_What to work on_: Please repeat, from the entries that follow, the lines from the one containing "violation (R639). -/" through the one containing "(s.reg key &&&" exactly, adding nothing.

_Supplied entries_:
-- ==== Sys2Proof/Machine/Front.lean ====
section
/-! DEFINITION. What every BAR0 write passes before it takes effect: the lease (R603), the clock gate of the block (R639)
and the access class (R4 to R6); and the generic effect of a write by field types (R7). -/

namespace Sys2Proof.Machine

/-- The CLK_GATE bit of the block a BAR0 offset lies in (R634); none for blocks whose gate is always open. -/
def gateOf (off : Nat) : Option Nat :=
  if 0x800000 ≤ off ∧ off < 0x802400 then some 5
  else if 0x1C00000 ≤ off ∧ off < 0x1C20000 then some 6
  else if 0x500000 ≤ off ∧ off < 0x506000 then some 7
  else if 0xE00000 ≤ off ∧ off < 0xE00040 then some 8
  else if 0xF00000 ≤ off ∧ off < 0xF10000 then some 9
  else if 0xC00000 ≤ off ∧ off < 0xE00000 then some (10 + (off - 0xC00000) / 0x80000)
  else if 0x1400000 ≤ off ∧ off < 0x1500000 then some (14 + (off - 0x1400000) / 0x40000)
  else if 0x1840000 ≤ off ∧ off < 0x1841400 then some 18
  else if 0x1000000 ≤ off ∧ off < 0x1200000 then some (32 + (off - 0x1000000) / 0x10000)
  else none

/-- Gate `b` is open: its bit is 1, its block is neither closing nor ramping (R634 to R638), the power state does not hold
it closed (R648) and no trip has stopped its domain (R641). -/
def State.gateOpen (s : State) (b : Nat) : Bool :=
  bit (s.reg CLK_GATE_FIXED.off) b && !bit (s.reg CLK_GATE_CLOSING_CLOSING.off) b
    && !bit (s.reg CLK_GATE_RAMP_RAMPING.off) b && !s.pwr.forced.testBit b && !s.pwr.stopped

/-- The block of a BAR0 offset is not gated. -/
def State.blockOpen (s : State) (off : Nat) : Bool :=
  match gateOf off with
  | none => true
  | some b => s.gateOpen b

/-- The context engine's endpoints: e = 4 × router, routers 10, 60, 19 and 69 (R459). -/
def ctxEndpoints : List Nat := [40, 240, 76, 276]

/-- The endpoint of a channel die's link (R459). -/
def dieEndpoint (d : Nat) : Nat := match d with | 0 => 80 | 1 => 200 | 2 => 116 | _ => 236

/-- The endpoint of signal engines 8q to 8q + 7 (R459). -/
def sgeEndpoint (q : Nat) : Nat := match q with | 0 => 41 | 1 => 241 | 2 => 77 | _ => 277

/-- A delivered request has been answered: its endpoint's outstanding count falls (R484). -/
def answeredAt (e : Nat) (s : State) : State :=
  s.setFld NOC_EPe_STATUS_OUTSTANDING (s.fld NOC_EPe_STATUS_OUTSTANDING e - 1) e

/-- An endpoint's damper that is OPEN is raised (R484). -/
def raiseEndpoint (e : Nat) (s : State) : State :=
  if s.fld NOC_EPe_STATUS_DAMPER e = 0 then s.setFld NOC_EPe_STATUS_DAMPER 1 e else s

/-- An endpoint's damper that is SHUT goes OPEN (R485). -/
def openEndpoint (e : Nat) (s : State) : State :=
  if s.fld NOC_EPe_STATUS_DAMPER e = 2 then s.setFld NOC_EPe_STATUS_DAMPER 0 e else s

/-- An access that a gated block's register answers ERR_GATED (R637, R639): a violation of kind RESPONSE, and one response
of NOC_COUNTS.GATED (R481). -/
def gatedAccess (m : Ident) (off : Nat) (write : Bool) (s : State) : State :=
  (violation m .response write off s).addFld NOC_COUNTS_GATED 1

/-- A refused partial write to an uncorrectable or poisoned word (R437): a violation of kind RESPONSE of a host master. -/
def refusedPartial (m : Ident) (off : Nat) (s : State) : State :=
  if identClass m = 1 then violation m .response true off s else s

/-- The requests that the context store's window turns away at its endpoint, router 10 EP 0 (R472, R482): FENCED while its
damper is not OPEN, as in retention (R651), else ERR_GATED while its gate is not open; `turned` is the master's side. -/
def windowFront (m : Ident) (write : Bool) (turned eff : State → State) (s : State) : State :=
  if s.dark then s
  else if s.fld NOC_EPe_STATUS_DAMPER 40 ≠ 0 then
    turned (((violation m .response write 0 s).addFld NOC_COUNTS_FENCED 1).addFld NOC_EPe_STATUS_FENCED 1 40)
  else if ¬ s.gateOpen 5 then turned (gatedAccess m 0 write s)
  else eff s

/-- What a write passes before it takes effect; a device that is dark takes none (R622, R642, R646). -/
def writeFront (m : Ident) (off : Nat) (h : Half) (acc : AccessClass) (eff : State → State) (s : State) : State :=
  if s.dark then s
  else
  let s := renewLease m s
  if ¬ s.blockOpen off then gatedAccess m (off + h.skip) true s
  else match acc with
    | .ownerOnly => if s.isOwner m then eff s else violation m .ownerOnly true (off + h.skip) s
    | .anyMaster => eff s
    | .restricted => eff s

/-- The code of a status in records and responses (R151, R481). -/
def Status.code : Status → Nat
  | .ok => 0 | .errData => 1 | .errGated => 2 | .fenced => 3 | .decode => 4 | .denied => 5 | .timeout => 6

/-- The offset of copy (i, j, k) of a register. -/
def RegName.off (r : RegName) (ix : List Nat) : Nat :=
  (regInfo r).base + (((regInfo r).index.zip ix).map (fun x => x.1.stride * x.2)).foldl (· + ·) 0

/-- A write to a register by its name and indexes, with its effect. -/
def regWrite (r : RegName) (ix : List Nat) (m : Ident) (h : Half) (eff : State → State) (s : State) : State :=
  writeFront m (r.off ix) h (regInfo r).access eff s

/-- What a read passes: a gated block's registers read zero, and the read counts as a violation (R639). -/
def readFront (m : Ident) (off : Nat) (h : Half) (eff : State → State) (s : State) : State :=
  if s.dark then s
  else if s.blockOpen off then eff s else (gatedAccess m (off + h.skip) false s).emit (.answer m 0)

/-- The register's value with the half that a write reaches replaced (R11). -/
def State.merged (s : State) (key : Nat) (h : Half) (data : Word) : Word :=
  (s.reg key &&& ~~~ h.mask) ||| (data &&& h.mask)

/-- One field of a write, by its type (R7); `locked` says whether a lock condition holds for the field. -/
def writeField (data mask : Word) (locked : Bool) (f : FieldSpec) (v : Word) : Word :=
  let fm := fieldMask f.lo f.w &&& mask
  match f.ty with
  | .ro => v
  | .wo => v
  | .rc => v
  | .rw => (v &&& ~~~ fm) ||| (data &&& fm)
  | .rw1c => v &&& ~~~ (data &&& fm)
  | .rw1s => v ||| (data &&& fm)
  | .rwl => if locked then v else (v &&& ~~~ fm) ||| (data &&& fm)

/-- The value a write leaves in a register, field by field (R7 to R9). -/
def writeFields (locked : Nat → Bool) (old data mask : Word) (fs : List FieldSpec) : Word :=
  fs.foldl (fun v f => writeField data mask (locked f.lo) f v) old

/-- The generic effect of a write: every field by its type. -/
def plainWrite (fs : List FieldSpec) (key : Nat) (locked : Nat → Bool) (h : Half) (data : Word) (s : State) : State :=
  s.setReg key (writeFields locked (s.reg key) data h.mask fs)

end Sys2Proof.Machine
end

_Reply_:
/-- What a read passes: a gated block's registers read zero, and the read counts as a violation (R639). -/
def readFront (m : Ident) (off : Nat) (h : Half) (eff : State → State) (s : State) : State :=
  if s.dark then s
  else if s.blockOpen off then eff s else (gatedAccess m (off + h.skip) false s).emit (.answer m 0)

/-- The register's value with the half that a write reaches replaced (R11). -/
def State.merged (s : State) (key : Nat) (h : Half) (data : Word) : Word :=
  (s.reg key &&& ~~~ h.mask) ||| (data &&& h.mask)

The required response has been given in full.